There is good tries with nutrition transparency in some EU countries, as an example for education around food.
if people can and want to understand it, they can make good choices.
Maybe the US isn’t ready or wishing for such level of education and freedom. Even some EU countries are not.
I doubt the issue is with processed food. Basically everything we eat is processed (even fruit and veg is selectively bred and has been for decades if not centuries). Bread and pasta is fine.
Ultra-processed is where all of our issues are coming from. If you can't identify ingredients in something, or you see e-numbers, emulsifiers and such, it's UPF. Essentially any fast food, branded items, ready meals or heavily plastic wrapped long-shelf life stuff.
Cognitive decline and overweight conditions have risen in line with the uptake of UPF. A 10% increase in UPF leads to 25% increase in the chance of dementia. UPF lead to overeating, and the way they are processed causes them to cause insulin spikes in the body which lead to inflammation, including in the brain.
For one, most all preservation methods are processing, including canning, freezing and drying. You can't possibly claim that frozen or canned veggies are unhealthy
really non-scientifically speaking, the kind of "processed" that seems to be less healthy comes closer to "pre-chewed/digested" and "concentrated" (ground very fine, broken down into constituent parts. Eg: refined flours over whole grains. corn syrup over corn on the cob (or even just frozen whole corn), Fruit juice over sliced fresh/frozen fruit.
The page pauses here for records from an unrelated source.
-- ==== Sys2Proof/Machine/Prism.lean ====
section
/-! DEFINITION. The prism (R154–R170): the sources an engine can test, sampling with its capture latches and reservations,
the readiness of stream ports (R125, R155), and the raising of a cluster signal (R145, R156). -/

namespace Sys2Proof.Machine

/-! ### Stream ports (R124, R125) -/

/-- The engine port that port `n` of engine `g` names as its partner: class 1, of the same cluster (R124). -/
def State.partner (s : State) (g n : Nat) : Option (Nat × Nat) :=
  let o := R.SP_CFG g n
  let i := s.fld o R.SP_CFG_PINDEX
  if s.fld o R.SP_CFG_PCLASS = 1 ∧ i < 128 then some (16 * (g / 16) + i / 8, i % 8) else none

/-- Port `n` of engine `g` is in use, and its class is one of those that can be ready (R124, R155). -/
def State.portOpen (s : State) (g n : Nat) : Bool :=
  s.on (R.SP_CFG g n) R.SP_CFG_EN && decide (s.fld (R.SP_CFG g n) R.SP_CFG_PCLASS < 4)

/-- An operation on port `n` of engine `g` can proceed: the port is open, and an engine partner names it back (R125). -/
def State.portLive (s : State) (g n : Nat) : Bool :=
  s.portOpen g n && (s.fld (R.SP_CFG g n) R.SP_CFG_PCLASS != 1 || (match s.partner g n with
    | some (h, m) => s.partner h m == some (g, n)
    | none => false))

/-- The entries to pop from an inbound port, or the free entries of an outbound one (R125). -/
def State.portCount (s : State) (g n : Nat) : Nat :=
  let l := s.fld (R.SP_PTR g n) R.SP_PTR_LOCAL
  let r := s.fld (R.SP_PTR g n) R.SP_PTR_REMOTE
  if s.on (R.SP_CFG g n) R.SP_CFG_DIR then 2 ^ s.spSize g n - span32 l r else span32 r l

/-- An operation on port `n` of engine `g` finds an entry, or room for one (R125). -/
def State.portReady (s : State) (g n : Nat) : Bool := s.portLive g n && decide (0 < s.portCount g n)

/-! ### Sources -/

/-- An engine-local source of engine `g` (R155); the ports are those of its lead (R187). -/
def State.localSource (s : State) (g n : Nat) : Bool :=
  let flags := (s.rd (R.FLAGS g)).toNat
  let l := s.lead g
  if n = 1 then true
  else if 2 ≤ n ∧ n < 6 then flags.testBit (n - 2)
  else if 6 ≤ n ∧ n < 14 then flags.testBit (n + 2)
  else if 14 ≤ n ∧ n < 18 then s.fld (R.LC g (n - 14)) R.LC_COUNT == 0
  else if 18 ≤ n ∧ n < 22 then s.fld (R.LC g (n - 18)) R.LC_COUNT == 1
  else if n = 22 then (s.hid g).loops.length == 4
  else if 24 ≤ n ∧ n < 32 then s.portOpen l (n - 24) && decide (0 < s.portCount l (n - 24))
  else if 32 ≤ n ∧ n < 40 then s.portOpen l (n - 32) && decide (8 ≤ s.portCount l (n - 32))
  else if n = 40 then (s.hid l).apr.isSome
  else if n = 41 then (match (s.hid l).apr with
    | some k => (match s.aprAt k with | some a => a.doomed | none => false)
    | none => false)
  else if n = 42 then s.on (R.MODE g) R.MODE_IE
  else if n = 43 then s.on (R.MODE g) R.MODE_PRECISE
  else if n = 44 then s.facetSecure (s.engFacet g)
  else if n = 45 then s.intPend g
  else if 64 ≤ n ∧ n < 128 then (s.rd (R.G g 30)).toNat.testBit (n - 64) else false

/-- Source `n` as engine `g` reads it (R154). -/
def State.source (s : State) (g n : Nat) : Bool :=
  let c := g / 16
  if n < 128 then s.localSource g n
  else if n < 256 then s.sharedSource c n
  else if s.captures c (n - 256) then (s.rd (R.PR_CAP c ((n - 256) / 64))).toNat.testBit ((n - 256) % 64)
  else s.routeLive c (n - 256)

/-- The conditions that a word forms from two source values (R137). -/
def UWord.conds (w : UWord) (a b : Bool) : Bool × Bool := (a != w.cpol.testBit 1, b != w.cpol.testBit 0)

/-- The conditions of a WAIT word of engine `g`, which consumes nothing (R137, R162). -/
def State.waitConds (s : State) (g : Nat) (w : UWord) : Bool × Bool := w.conds (s.source g w.conda) (s.source g w.condb)

/-! ### Sampling and consumption (R160–R166) -/

/-- Source `n` of cluster `c` is a latch that a sample consumes (R156, R163). -/
def State.consumable (s : State) (c n : Nat) : Bool :=
  (decide (128 ≤ n) && decide (n < 192)) || (decide (256 ≤ n) && s.captures c (n - 256))

/-- The latch of source `n` of cluster `c` cleared. -/
def State.latchClear (s : State) (c n : Nat) : State :=
  if 256 ≤ n then (s.putBit (R.PR_CAP c ((n - 256) / 64)) ((n - 256) % 64) false).wake c n false
  else (s.putBit (R.PR_SIG c) (n - 128) false).sharedTo false c n

/-- The sources that a word samples: BRANCH4 both, LOOP_CLOSE the first; no other SEQ (R161). -/
def UWord.sampled (w : UWord) : List Nat :=
  if w.seq = sqBranch4 then [w.conda, w.condb] else if w.seq = sqLoopClose then [w.conda] else []

/-- The latches that engine `g` takes of the sources `ns`: each read as 1 is consumed and reserved, up to eight
reservations; one more reads as 0 (R164, R165).  The answer lists the refused sources. -/
def State.consume (s : State) (g : Nat) : List Nat → List Nat × State
  | [] => ([], s)
  | n :: ns =>
    let c := g / 16
    if s.consumable c n && s.source g n then
      let r := (s.hid g).resv
      if r.length < 8 then
        ((s.latchClear c n).updHid g (fun h => { h with resv := r ++ [n] })).consume g ns
      else
        let s1 := s.puts (R.PR_STAT c) [(R.PR_STAT_RESV_FULL, 1), (R.PR_STAT_RESV_ENGINE, g % 16)]
        let (l, s2) := s1.consume g ns
        (n :: l, s2)
    else s.consume g ns

/-- One snapshot for the words of a group (R160, R166): the values each member reads, and the state after the consumption.
A pair consumes a source only when both members select it. -/
def State.sampleAll (s : State) (g : Nat) (ws : List (Nat × UWord)) : List (Bool × Bool) × State :=
  let names := match ws with
    | [] => []
    | (_, w) :: rest => (w.sampled.filter (fun n => rest.all (fun x => x.2.sampled.contains n))).eraseDups
  let (refused, s1) := s.consume g names
  let val (e n : Nat) : Bool := !refused.contains n && s.source e n
  (ws.map (fun (e, w) =>
    if w.sampled.isEmpty then (false, false) else w.conds (val e w.conda) (w.seq == sqBranch4 && val e w.condb)), s1)

/-! ### Cluster signals (R145, R156) -/

/-- The watchdog of facet `f` reloaded (R437). -/
def State.wdReload (s : State) (f : Nat) : State :=
  (s.put (R.FM_WD f) R.FM_WD_LEFT (s.fld (R.FM_WD f) R.FM_WD_PERIOD)).setFac f { s.fac f with wdDue := false }

/-- Cluster signal `n` of cluster `c` raised (R145, R156): its latch, the deadmen of the transport it serves (R271), its
facet's watchdog (R437), and the event concentrator (R412). -/
def State.raiseSignal (s : State) (c n : Nat) : State :=
  let s1 := (s.signalLatch c n).sharedRise c (128 + n)
  let s2 := s1.each ((List.range 8).filter (fun t => (s.servingClusters t).contains c && s.fld (R.TP_DM t) R.TP_DM_SIG == n))
    (fun t u => u.dmReload t)
  let f := s.clusterOwner c
  let o := R.FM_WD f
  let s3 := if f != noOwner && s.on o R.FM_WD_SIG_EN && s.fld o R.FM_WD_SIG == n then s2.wdReload f else s2
  s3.signalEvent c n

end Sys2Proof.Machine
end

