/-- The injection that hit the words in hand is spent (R193). -/
def State.injSpent (s : State) (g : Nat) (vs : List View) : State := if (s.injected vs).isSome then s.injDone g else s

/-- The residue that the engines of a view hold with general register `n`, all lanes (R171). -/
def State.resRead (s : State) (v : View) (n : Nat) : Nat := (v.engs.map (fun e => s.resOf e n)).sum % 15

/-- A register that a view's word reads fails its check (R172). -/
def State.badOperand (s : State) (v : View) : Bool := v.w.operands.any (fun n => v.engs.any (fun e => s.badResidue e n))

/-- The items with a parity bit that a view's word uses (R172): PC and NPC, the open loop entries with the counters that a
loop-end test would lower, and the counters that a sampled source reports (R155). -/
def State.parUsed (s : State) (v : View) : List Nat :=
  let ls := (s.hid v.e).loops
  let pc := s.fld (R.PC v.e) R.PC_ADDR
  let ends := if v.w.seq = sqNext ∨ v.w.seq = sqWait ∨ v.w.seq = sqCommit then ls.filter (fun l => l.stop == pc) else []
  let seen (n : Nat) : List Nat := if 14 ≤ n ∧ n < 22 then [2 + (n - 14) % 4] else []
  let sources := if v.w.seq = sqLoopClose then seen v.w.conda
    else if v.w.seq = sqBranch4 ∨ v.w.seq = sqWait then seen v.w.conda ++ seen v.w.condb else []
  [0, 1] ++ upFrom 6 ls.length ++ ends.map (fun l => 2 + l.n) ++ sources

/-- An item that a view's word uses fails its parity check (R172). -/
def State.badParity (s : State) (v : View) : Bool :=
  let used := s.parUsed v
  (s.parItems v.e).any (fun x => used.contains x.1 && parN 64 x.2 != tget (s.hid v.e).par 0 x.1)

/-- The parities of the 8 bytes of each lane of a result (R172). -/
def byteParities (n x : Nat) : List Nat := (toLE (8 * n) x).map (fun b => parN 8 b.toNat)

/-- The residue that the ALU predicts for a word's result from the residues `ra` and `rb` of its operands and the carries
before and after it (R172): `a` and `b` are the operands, `o` the result. -/
def UWord.predicted (w : UWord) (ra rb a b flags : Nat) (o : AluOut) : Nat :=
  let cin := if w.alu = 3 ∨ w.alu = 5 then b2n (flagC flags) else 0
  let cout := b2n (flagC o.flags)
  if w.alu = 1 then rb
  else if w.alu = 0x0A then (if a ≤ b then ra else rb)
  else if w.alu = 0x0B then (if b ≤ a then ra else rb)
  else if w.alu = 9 then residue (residue (a % 2 ^ 32) * residue (b % 2 ^ 32))
  else if w.alu = 2 ∨ w.alu = 3 ∨ w.alu = 6 then residue (ra + rb + cin + 14 * cout)
  else residue (ra + 14 * rb + 14 * cin + cout)

/-- The flags that a word writes disagree with its result on `n` lanes (R172): Z and N with the checked result, V with the signs of
the operands `a` and `b`, which give the carry into the top bit.  C enters the predicted residue. -/
def UWord.badFlags (w : UWord) (n a b flags : Nat) (o : AluOut) : Bool :=
  let top (x : Nat) : Bool := x.testBit (64 * n - 1)
  let v : Bool :=
    if w.alu = 2 ∨ w.alu = 3 ∨ w.alu = 6 then top a == top b && top o.value != top a
    else if w.alu = 4 ∨ w.alu = 5 ∨ w.alu = 7 ∨ w.alu = 8 then top a != top b && top o.value != top a
    else if w.alu = 9 then false else flagV flags
  decide (2 ≤ w.alu) && (o.flags.testBit 0 != (o.value == 0) || o.flags.testBit 1 != top o.value || flagV o.flags != v)

/-- The ALU result of a view's word fails its check (R172): the residue of an arithmetic result, a move or a selection, or
the byte parities that the duplicate unit computes for a logic, shift or field result; and the flags written with it. -/
def State.badResult (s : State) (v : View) : Option Nat :=
  let w := v.w
  let n := v.engs.length
  let a := s.srcA v
  let b := if w.immForm then w.imm else s.srcB v
  let flags := (s.rd (R.FLAGS v.e)).toNat
  let o := w.compute n a (s.srcB v) (s.gRead v w.dst) flags false
  let rb := if w.immForm then residue w.imm else s.resRead v w.srcb
  if 1 ≤ w.alu ∧ w.alu ≤ 0x0B then
    let got := if w.alu = 9 then lane0 o.value else o.value
    if w.predicted (s.resRead v w.srca) rb a b flags o = residue got ∧ w.badFlags n a b flags o = false then none else some ikResidue
  else if w.logic then
    let twin := w.compute n a (s.srcB v) (s.gRead v w.dst) flags false
    if byteParities n twin.value = byteParities n o.value ∧ w.badFlags n a b flags o = false then none else some ikParity
  else none

/-- The bank address of a view's word fails its check: the residue of G[AREG] + OFFSET (R119, R172). -/
def State.badAddress (s : State) (v : View) : Bool :=
  let w := v.w
  if w.memop = 0 ∨ w.isLong then false
  else
    let a := lane0 (s.gRead v w.areg)
    let d := ofSigned 64 w.offset
    residue (s.addrOf v) != residue (s.resOf v.e w.areg + residue d + 14 * b2n (decide (2 ^ 64 ≤ a + d)))

/-- The first check that a view's word fails: its kind (R172). -/
def State.viewError (s : State) (v : View) : Option Nat :=
  if s.badOperand v then some ikRegfile
  else if s.badParity v then some ikParity
  else if s.badAddress v then some ikResidue else s.badResult v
A big challenge is how do you make rules/terms for that uneducated (on the topic) folks, disinterested folks, and lower IQ folks (MeanIQ - 1SD) can readily understand and apply in their busy + stressful lives?
To me it seems the point is “processed” == bad. Isn’t it? And NOVA seems to be the gold standard for what’s “processed”.
Of course there’s better things as whole grain bread in plastic foil (whole grain bread freshly made) or infant formula (breastfeeding). But they are more healthy than other things that rank better in NOVA.